/-- The law of the due queue (R69): a row appears at most once, its queued flag is set exactly while it does, and no PROBING
or RETIRED row appears. -/
def dueQueueLaw (s : State) : Prop :=
  (s.scheduler.due.map DueEntry.row).Nodup ∧
    (∀ r : Row, (recordOf s r).queued = true ↔ r ∈ s.scheduler.due.map DueEntry.row) ∧
    ∀ r ∈ s.scheduler.due.map DueEntry.row,
      (recordOf s r).status ≠ .probing ∧ (recordOf s r).status ≠ .retired

/-- The pending slices and the cursor agree (R62): the cursor is idle exactly while the count is 0, and otherwise the pending
slices are the consecutive serials from the cursor's up to the current one; a HELD timer means 15 of them (R57). -/
def pendingLaw (s : State) : Prop :=
  s.scheduler.serial < 65536 ∧ s.scheduler.pendingSlices ≤ 15 ∧
    (s.scheduler.sliceTimer = .expired → s.scheduler.pendingSlices = 15) ∧
    match s.scheduler.cursor with
    | none => s.scheduler.pendingSlices = 0
    | some c => c.serial < 65536 ∧ 0 < s.scheduler.pendingSlices ∧
        (c.serial + s.scheduler.pendingSlices - 1) % 65536 = s.scheduler.serial ∧ c.row.val % 16 = c.serial % 16

/-! ### The port -/

/-- The port is never left free while a grantable claim waits (R25). -/
def neverIdle (s : State) : Prop :=
  s.port.operation = none → chooseClaim s = none

/-- The operation is a ROW REFRESH. -/
def PortOperation.isRefresh : PortOperation → Bool
  | .rowRefresh _ => true
  | .rowClose _ | .hostAccess _ _ _ _ _ _ _ | .copyBurst _ _ _ | .patternBurst _ _ _ _ | .checkBurst _ _ _ _
  | .initCycle _ => false

/-- The operation is a HOST ACCESS. -/
def PortOperation.isAccess : PortOperation → Bool
  | .hostAccess _ _ _ _ _ _ _ => true
  | .rowRefresh _ | .rowClose _ | .copyBurst _ _ _ | .patternBurst _ _ _ _ | .checkBurst _ _ _ _ | .initCycle _ => false

/-- The operation is a COPY BURST. -/
def PortOperation.isCopy : PortOperation → Bool
  | .copyBurst _ _ _ => true
  | .rowRefresh _ | .rowClose _ | .hostAccess _ _ _ _ _ _ _ | .patternBurst _ _ _ _ | .checkBurst _ _ _ _
  | .initCycle _ => false

/-- The engines are busy exactly while an operation of theirs is on the port (R20, R74, R90, R106). -/
def enginesLaw (s : State) : Prop :=
  s.scheduler.refreshing = s.port.operation.any PortOperation.isRefresh ∧
    s.requests.access.isSome = s.port.operation.any PortOperation.isAccess ∧
    (s.copy.engine ≠ .idle ↔ s.port.operation.any PortOperation.isCopy = true)

/-- The operation on the port addresses a device otherwise than by a hit HOST ACCESS. -/
def addressedByMiss (s : State) (d : DeviceId) : Bool :=
  match s.port.operation with
  | none => false
  | some op => op.devices.contains d && !op.isHit

/-- The open-row timers (R14, R15): while RSTIN# is high a close claim is raised exactly while its timer is EXPIRED, and a
timer is RUNNING or EXPIRED exactly while its device is OPEN, except during the busy interval of an operation granted on that
device (a hit keeps it OPEN throughout); and a hit's target is the open row. -/
def openRowLaw (s : State) : Prop :=
  (running s = true → ∀ d : DeviceId,
    ((deviceState s d).closeClaim = true ↔ (deviceState s d).timer = .expired) ∧
    (addressedByMiss s d = true → (deviceState s d).timer = .stopped) ∧
    (addressedByMiss s d = false → ((deviceState s d).timer ≠ .stopped ↔ (deviceState s d).openRow.isSome))) ∧
  ∀ target kind column length bytes pageOpen,
    s.port.operation = some (.hostAccess target kind column length bytes pageOpen true) →
    (deviceState s target.device).openRow = some target.number

/-! ### Records, entries, jobs and contexts -/

/-- The class and margin that a status admits (Table 3-2): 0 and 0 but for PROFILED, whose margin is at most 16 and allows the
class, and SUSPECT, whose margin is 0 or 1. -/
def classAndMarginFit (status : RecordStatus) (cls margin : Nat) : Bool :=
  match status with
  | .profiled => classAllowed cls margin && decide (margin ≤ 16)
  | .suspect => decide (cls = 0) && decide (margin ≤ 1)
  | .unprofiled => decide (cls = 0) && decide (margin = 0)
  | .probing => decide (cls = 0) && decide (margin = 0)
  | .retired => decide (cls = 0) && decide (margin = 0)
  | .reserved => decide (cls = 0) && decide (margin = 0)

/-- A stamp or an age that is there is an epoch counter's value, 0 to 255. -/
def epochValue (value : Option Nat) : Bool :=
  value.any (fun n => decide (n < 256))

/-- A record lies within the domains of its status (R37, R45, R53, Table 3-2). -/
def recordFits (r : Record) : Prop :=
  classAndMarginFit r.status r.cls r.margin = true ∧
    (if r.status = .profiled then epochValue r.stamp = true else r.stamp = none) ∧
    (if r.status = .retired then r.spare.isSome = true else r.spare = none) ∧
    (r.status = .probing ∨ r.status = .retired → r.queued = false)

/-- The steps and margins a context measures stay within the SEARCH ladder and a CHECK's range, 1 to 16 (R119, R130). -/
def stepsFit (c : ProbeContext) : Prop :=
  c.step ≤ 16 ∧ c.lastPassed ≤ 16 ∧
    (c.state = .checking ∨ c.state = .stretch ∨ c.state = .writing ∨ c.state = .parking → c.mode = .search →
      c.step = 2 ∨ c.step = 4 ∨ c.step = 8 ∨ c.step = 16)

/-- The law of the records: every record lies within the domains of its status, and so do the records that contexts have saved
or will give, the steps they measure and the epoch counter. -/
def recordLaw (s : State) : Prop :=
  s.scheduler.epoch < 256 ∧ (∀ r : Row, recordFits (recordOf s r)) ∧
    ∀ k : ContextId, stepsFit (contextOf s k) ∧
      (∀ p, (contextOf s k).prior = some p → classAndMarginFit p.status p.cls p.margin = true ∧
        (p.status = .profiled → epochValue p.age = true)) ∧
      ∀ o, (contextOf s k).outcome.bind PendingOutcome.record = some o →
        classAndMarginFit o.status o.cls o.margin = true

/-- The law of the redirect table (R100): no two entries for one home row; every entry's reserved row exists. That no two
entries name one reserved row is the table's canonical form. -/
def redirectLaw (s : State) : Prop :=
  Sparse.rising s.redirects ∧ (∀ p ∈ s.redirects, p.1 < 2 * s.deviceCount) ∧
    (s.redirects.map (fun p => p.2.home)).Nodup ∧ s.deviceCount ≤ 4

/-- A context in PARKING, WRITING, STRETCH, CHECKING or RESTORING (R118). -/
def ContextState.active : ContextState → Bool
  | .parking => true
  | .writing => true
  | .stretch => true
  | .checking => true
  | .restoring => true
  | .idle => false
  | .done => false

/-- The state of the PARK entry an active context owns. -/
def ContextState.entryState : ContextState → RedirectState
  | .parking => .parkCopying
  | .writing => .parkHeld
  | .stretch => .parkHeld
  | .checking => .parkHeld
  | .restoring => .parkRestoring
  | .idle => .parkRestoring
  | .done => .parkRestoring

/-- The number of copy jobs a context in a state has queued (R105). -/
def ContextState.jobs : ContextState → Nat
  | .parking => 1
  | .restoring => 1
  | .writing => 0
  | .stretch => 0
  | .checking => 0
  | .idle => 0
  | .done => 0

/-- The kind of the copy job of a context that has one. -/
def ContextState.jobKind : ContextState → JobKind
  | .parking => .park
  | .restoring => .restore
  | .writing => .restore
  | .stretch => .restore
  | .checking => .restore
  | .idle => .restore
  | .done => .restore

/-- A copy job serves its owner's entry (R104): a context's PARK or RESTORE of its own target, or the RETIRE of the retire
outstanding. -/
def jobServes (s : State) (j : CopyJob) : Prop :=
  j.progress < 8 ∧
    match j.owner with
    | .context k =>
      j.kind = (contextOf s k).state.jobKind ∧ (contextOf s k).state.jobs = 1 ∧ j.home = (contextOf s k).target ∧
        j.index = (contextOf s k).parkIndex
    | .command => j.kind = .retire ∧ s.copy.retire = some (j.home, j.index)

/-- The contexts and the log (R126, R147): a context is in DONE exactly while it is in the wait order, once; contexts wait only
while the log is full; and a stretch timer runs exactly in STRETCH. -/
def logLaw (s : State) : Prop :=
  s.probes.waiting.Nodup ∧ (∀ k : ContextId, (contextOf s k).state = .done ↔ k ∈ s.probes.waiting) ∧
    (s.probes.waiting ≠ [] → s.probes.log.length = 8) ∧ s.probes.log.length ≤ 8 ∧
    ∀ k : ContextId, (contextOf s k).stretchTimer.isRunning = true ↔ (contextOf s k).state = .stretch

/-- The laws of the probe contexts, the copy queue and the retire outstanding (R105, R112, R118): every active context owns
exactly one PARK entry, in the state its own state gives, and each PARK entry is owned by exactly one such context; a context
has one job queued in PARKING and RESTORING and none otherwise; the retire outstanding has one RETIRE job and a SPARE/COPYING
entry, and no other job or SPARE/COPYING entry exists. The law of the log stands with it, since an appended log entry frees a
context. -/
def probeLaw (s : State) : Prop :=
  redirectLaw s ∧ logLaw s ∧
    (∀ k : ContextId, (contextOf s k).state.active = true →
      redirectAt s (contextOf s k).parkIndex
        = some { home := (contextOf s k).target, state := (contextOf s k).state.entryState, owner := .context k }) ∧
    (∀ i : ReservedIndex, ∀ e, redirectAt s i = some e →
      match e.owner with
      | .context k => (contextOf s k).state.active = true ∧ (contextOf s k).parkIndex = i
      | .command => e.state.isPark = false ∧ (e.state = .spareCopying ↔ s.copy.retire = some (e.home, i))) ∧
    (∀ home i, s.copy.retire = some (home, i) →
      redirectAt s i = some { home := home, state := .spareCopying, owner := .command }) ∧
    (∀ j ∈ s.copy.queue, jobServes s j) ∧
    (∀ k : ContextId, s.copy.queue.countP (fun j => j.owner == .context k) = (contextOf s k).state.jobs) ∧
    s.copy.queue.countP (fun j => j.owner == .command) = (if s.copy.retire.isSome then 1 else 0)

/-- A status that a saved prior record or an outcome that restores may have: UNPROFILED, PROFILED or SUSPECT (R51, R140). -/
def RecordStatus.open : RecordStatus → Bool
  | .unprofiled => true
  | .profiled => true
  | .suspect => true
  | .probing => false
  | .retired => false
  | .reserved => false

/-- Where a row's data lives and what its record says agree (R41 to R43, R53, R102): reserved rows and they alone are RESERVED;
a row is PROBING exactly while it has a PARK/HELD or PARK/RESTORING entry, and RETIRED exactly while it has a SPARE/ACTIVE
one, at the record's spare index. -/
def placeLaw (s : State) : Prop :=
  probeLaw s ∧
    (∀ r : Row, (recordOf s r).status = .reserved ↔ isReservedRow r = true) ∧
    (∀ i : ReservedIndex, ∀ e, redirectAt s i = some e →
      match e.state with
      | .parkCopying => (recordOf s e.home).status.open = true
      | .spareCopying => (recordOf s e.home).status.open = true
      | .parkHeld => (recordOf s e.home).status = .probing
      | .parkRestoring => (recordOf s e.home).status = .probing
      | .spareActive => (recordOf s e.home).status = .retired ∧ (recordOf s e.home).spare = some i) ∧
    (∀ r : Row, (recordOf s r).status = .probing ∨ (recordOf s r).status = .retired → hasRedirect s r = true) ∧
    (∀ k : ContextId, (contextOf s k).state.active = true → (contextOf s k).state ≠ .parking →
      (∃ p, (contextOf s k).prior = some p ∧ p.status.open = true) ∧
      ((contextOf s k).state = .restoring → (contextOf s k).abortReason = none →
        ∃ o, (contextOf s k).outcome.bind PendingOutcome.record = some o ∧ o.status.open = true))

/-- The law of probes and temperature (R137): in HOT no context is in PARKING, WRITING, STRETCH or CHECKING; and the window
being short of four readings means HOT (R157). -/
def thermalLaw (s : State) : Prop :=
  (s.supervisor.window.length < 4 → s.supervisor.thermal = .hot) ∧
    (s.supervisor.thermal = .hot → ∀ k : ContextId, abortable (contextOf s k).state = false)

/-- FORCED does not outlast its conditions (R73): while it is set, an urgent entry stands in the due queue or a slice is
pending. -/
def forcedLaw (s : State) : Prop :=
  s.scheduler.forced = true → forcedMayClear s = false

/-- A failed head waits for room alone (R85, R86): while RSTIN# is high, a head is FAILED only while the CQ is full. -/
def failedHeadLaw (s : State) : Prop :=
  running s = true → headCondition s = some .failed → completionRoom s = false

/-- Outside READY (R138, R167, R169): while the controller is in POWERUP, INIT or RESETTING the request engine's queues and the
log are empty; in POWERUP and INIT every context is IDLE, since PROBE START is refused there; and in RESETTING the unwind has not
ended, no retire is outstanding, and every context is IDLE or brings its row home with reason RESET. -/
def unreadyLaw (s : State) : Prop :=
  probeLaw s ∧
    (running s = true → isReady s = false →
      s.requests.requests = [] ∧ s.requests.completions = [] ∧ s.requests.staging = [] ∧ s.probes.log = [] ∧
        liveAccess s = false) ∧
    (s.controller = some .powerup ∨ s.controller = some .init → ∀ k : ContextId, (contextOf s k).state = .idle) ∧
    (s.controller = some .resetting → unwindEnded s = false ∧ s.copy.retire = none ∧
      ∀ k : ContextId, (contextOf s k).state = .idle ∨
        ((contextOf s k).state = .restoring ∧ (contextOf s k).abortReason = some .reset))

/-! ### Terms of the claims -/

/-- A state in which the event flags of a word have been raised and HIRQ# evaluated anew (R176, R177). -/
def withEvents (flags : BitVec 10) (s : State) : State :=
  { s with
    host := { s.host with
      events := s.host.events ||| flags
      interrupt := decide ((s.host.events ||| flags) &&& s.host.mask ≠ 0) } }
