/-- RETIRE (R112): its five tests in order, a refusal changing nothing but CMD and CMD_STATUS. Accepted, a SPARE/COPYING
entry of the command unit and a RETIRE job of progress 0 serve the row at the reserved row allocated, the retire outstanding
names both, RES0 gives the index, and the record is not changed. The accepted command ends with the arbiter's choice (R25,
assumption 7), which is read from the manual. -/
def Obligations.RetireTestsAndAcceptance : Prop :=
  ∀ s : State, running s = true →
    let row := rowOperand s.host.args.q3
    let present : Prop := row.device.val < s.deviceCount
    let free : Prop := ((recordOf s row).status ≠ .reserved ∧ (recordOf s row).status ≠ .retired ∧
      (recordOf s row).status ≠ .probing) ∧ ∀ p ∈ s.redirects, p.2.home ≠ row
    let refusedWith := fun (code : CommandStatus) =>
      exec .retire s = .next { s with host := { s.host with command := 3, status := code } }
    (isReady s = false → refusedWith .notReady) ∧
    (isReady s = true → ¬ present → refusedWith .badArg) ∧
    (isReady s = true → present → ¬ free → refusedWith .rowBusy) ∧
    (isReady s = true → present → free → s.copy.retire.isSome = true → refusedWith .busy) ∧
    (isReady s = true → present → free → s.copy.retire = none → allocateIndex s row.device = none →
      refusedWith .noReserve) ∧
    ∀ i, isReady s = true → present → free → s.copy.retire = none → allocateIndex s row.device = some i →
    exec .retire s = .next (arbitrate { s with
      host := { s.host with
        command := 3, status := .accepted
        results := { q0 := BitVec.ofNat 16 i.val, q1 := 0, q2 := 0, q3 := 0 } }
      redirects := Sparse.insert i.val { home := row, state := .spareCopying, owner := .command } s.redirects
      copy := { s.copy with
        queue := s.copy.queue ++ [{ kind := .retire, home := row, index := i, owner := .command, progress := 0 }]
        retire := some (row, i) } })

/-- RECORD_READ (R172): refused with NOT_READY outside READY and with BAD_ARG for an absent device; accepted, the named
row's record stands in RES0 to RES3 as it is at the command, an absent stamp or spare index with its present bit clear and
its value 0, and the command changes nothing else before it ends with the arbiter's choice (R25), which is read from the
manual (assumption 7). A PROBING record has class 0, margin 0 and no stamp (R41). -/
def Obligations.RecordReadTestsAndResult : Prop :=
  ∀ s : State, running s = true →
    let row := rowOperand s.host.args.q3
    let record := recordOf s row
    let code : Nat := match record.status with
      | .unprofiled => 0
      | .profiled => 1
      | .suspect => 2
      | .probing => 3
      | .retired => 4
      | .reserved => 5
    (isReady s = false →
      exec .recordRead s = .next { s with host := { s.host with command := 4, status := .notReady } }) ∧
    (isReady s = true → s.deviceCount ≤ row.device.val →
      exec .recordRead s = .next { s with host := { s.host with command := 4, status := .badArg } }) ∧
    (isReady s = true → row.device.val < s.deviceCount →
      exec .recordRead s = .next (arbitrate { s with
        host := { s.host with
          command := 4, status := .accepted
          results :=
            { q0 := BitVec.ofNat 16 (code + record.cls * 16 + record.margin * 256 + if record.queued then 32768 else 0)
              q1 := BitVec.ofNat 16 (match record.stamp with
                | some stamp => 32768 + stamp
                | none => 0)
              q2 := BitVec.ofNat 16 (match record.spare with
                | some i => 32768 + i.val
                | none => 0)
              q3 := BitVec.ofNat 16 (row.device.val * 4096 + row.number.val) } } })) ∧
    (recordLaw s → record.status = .probing → record.cls = 0 ∧ record.margin = 0 ∧ record.stamp = none)

/-- RECORD_WRITE accepted (R174). It gives the row the status written, a PROFILED one with its class and margin and the current
epoch as stamp, and leaves its due entry; a write of RETIRED binds the row to the spare written with no copy and removes its due
entry; the results hold the record as it then stands. A scan that the departure resumes makes its paused visit later (read from
R63 and R78, assumption 25). -/
def Obligations.RecordWriteAccepted : Prop :=
  ∀ s : State, firstRefusal 5 s = none →
    let row := rowOperand s.host.args.q3
    let w := s.host.args.q0
    let spare : ReservedIndex := Fin.ofNat 8 (bits s.host.args.q2 0 3)
    let old := recordOf s row
    ∃ u, exec .recordWrite s = .next (arbitrate u) ∧
      (bits w 0 3 = 0 → recordOf u row =
        { status := .unprofiled, cls := 0, margin := 0, stamp := none, queued := old.queued, spare := none }) ∧
      (bits w 0 3 = 1 → recordOf u row =
        { status := .profiled, cls := bits w 4 2, margin := bits w 8 5, stamp := some s.scheduler.epoch
          queued := old.queued, spare := none }) ∧
      (bits w 0 3 = 2 → recordOf u row =
        { status := .suspect, cls := 0, margin := bits w 8 5, stamp := none, queued := old.queued, spare := none }) ∧
      (bits w 0 3 ≠ 4 → u.scheduler = s.scheduler ∧ u.redirects = s.redirects) ∧
      (bits w 0 3 = 4 → dueQueueLaw s → recordOf u row =
          { status := .retired, cls := 0, margin := 0, stamp := none, queued := false, spare := some spare } ∧
        u.redirects = Sparse.insert spare.val { home := row, state := .spareActive, owner := .command } s.redirects ∧
        u.scheduler.due = s.scheduler.due.filter (fun e => decide (e.row ≠ row))) ∧
      (∀ r, r ≠ row → recordOf u r = recordOf s r) ∧ u.copy = s.copy ∧ u.probes = s.probes ∧
      u.host = { s.host with command := 5, status := .accepted, results := recordWords row (recordOf u row) }
end

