/-- Settles O53. -/
theorem plainRegisterWrites : Obligations.PlainRegisterWrites := by
  refine ⟨fun s address value run plain => ?_, fun s address low => readRegister_of_low low address, fun s run => ?_⟩
  · intro mask
    have next : exec (.registerWrite address value) s = .next (storeRegister address value s) := by
      show Host.Outcome.next (whenRunning (writeRegister address value) s) = _
      rw [whenRunning_of_running run, writeRegister_of_plain plain]
    refine ⟨fun field => ⟨_, next, ?_, fun other distinct => ?_, ?_⟩, fun other => ?_⟩
    · have masks : mask = assignedBits address := rfl
      rw [readRegister_of_running (running_storeRegister address value run), masks]
      exact registerValue_storeRegister_same value field
    · rw [readRegister_of_running (running_storeRegister address value run), readRegister_of_running run]
      exact registerValue_storeRegister_other value fun same => distinct (BitVec.eq_of_toNat_eq same)
    · have frame := storeRegister_frame (s := s) address value
      rw [frame]
    · rw [next, storeRegister_of_other value other]
  · intro flag
    have read := readRegister_of_running run
    simp only [read]
    refine ⟨rfl, fun state controller => (registerValue_state controller).trans ?_, rfl, rfl, ?_, rfl, ?_, rfl, rfl, rfl, rfl,
      ?_, ?_, rfl, rfl, rfl, ?_, rfl, rfl, fun empty => ?_, fun c rest head => ?_, rfl, ?_, rfl, rfl, rfl, rfl, rfl, rfl, rfl, rfl,
      rfl, rfl, rfl, rfl, rfl, registerValue_no_mean, fun full mean low high => registerValue_mean full low high, rfl, rfl,
      rfl, rfl, fun address => registerValue_of_unassigned⟩
    · rfl
    · show wordOf s.host.error.code = _
      cases s.host.error <;> rfl
    · rw [Nat.mul_comm 32768]
      rfl
    · rw [Nat.mul_comm 256, Nat.mul_comm 4096]
      rfl
    · rw [Nat.mul_comm 16]
      rfl
    · rw [Nat.mul_comm 256]
      rfl
    · have data := registerValue_completionData (s := s)
      rw [headData_eq, empty] at data
      refine ⟨?_, ?_, data⟩
      · show (s.requests.completions.head?.map (fun c => c.tag.setWidth 16)).getD 0 = 0
        rw [empty]
        rfl
      · show (s.requests.completions.head?.map completionWord).getD 0 = 0
        rw [empty]
        rfl
    · have data := registerValue_completionData (s := s)
      rw [headData_eq, head] at data
      refine ⟨?_, ?_, data⟩
      · show (s.requests.completions.head?.map (fun c => c.tag.setWidth 16)).getD 0 = _
        rw [head]
        rfl
      · show (s.requests.completions.head?.map completionWord).getD 0 = _
        rw [head, Nat.mul_comm 4096, Nat.mul_comm 16384]
        rfl
    · show wordOf s.host.status.code = _
      cases s.host.status <;> rfl

end Sys2Proof.Machine
end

- Exercise description -
Reproduce only the lines above spanning from the line containing "(isReady s = true → s.deviceCount" through the line containing "let w := s.host.args.q0", word for word.

- Answer section -
    (isReady s = true → s.deviceCount ≤ row.device.val →
      exec .recordRead s = .next { s with host := { s.host with command := 4, status := .badArg } }) ∧
    (isReady s = true → row.device.val < s.deviceCount →
      exec .recordRead s = .next (arbitrate { s with
        host := { s.host with
          command := 4, status := .accepted
          results :=
            { q0 := BitVec.ofNat 16 (code + record.cls * 16 + record.margin * 256 + if record.queued then 32768 else 0)
              q1 := BitVec.ofNat 16 (match record.stamp with
                | some stamp => 32768 + stamp
                | none => 0)
              q2 := BitVec.ofNat 16 (match record.spare with
                | some i => 32768 + i.val
                | none => 0)
              q3 := BitVec.ofNat 16 (row.device.val * 4096 + row.number.val) } } })) ∧
    (recordLaw s → record.status = .probing → record.cls = 0 ∧ record.margin = 0 ∧ record.stamp = none)

/-- RECORD_WRITE accepted (R174). It gives the row the status written, a PROFILED one with its class and margin and the current
epoch as stamp, and leaves its due entry; a write of RETIRED binds the row to the spare written with no copy and removes its due
entry; the results hold the record as it then stands. A scan that the departure resumes makes its paused visit later (read from
R63 and R78, assumption 25). -/
def Obligations.RecordWriteAccepted : Prop :=
  ∀ s : State, firstRefusal 5 s = none →
    let row := rowOperand s.host.args.q3
    let w := s.host.args.q0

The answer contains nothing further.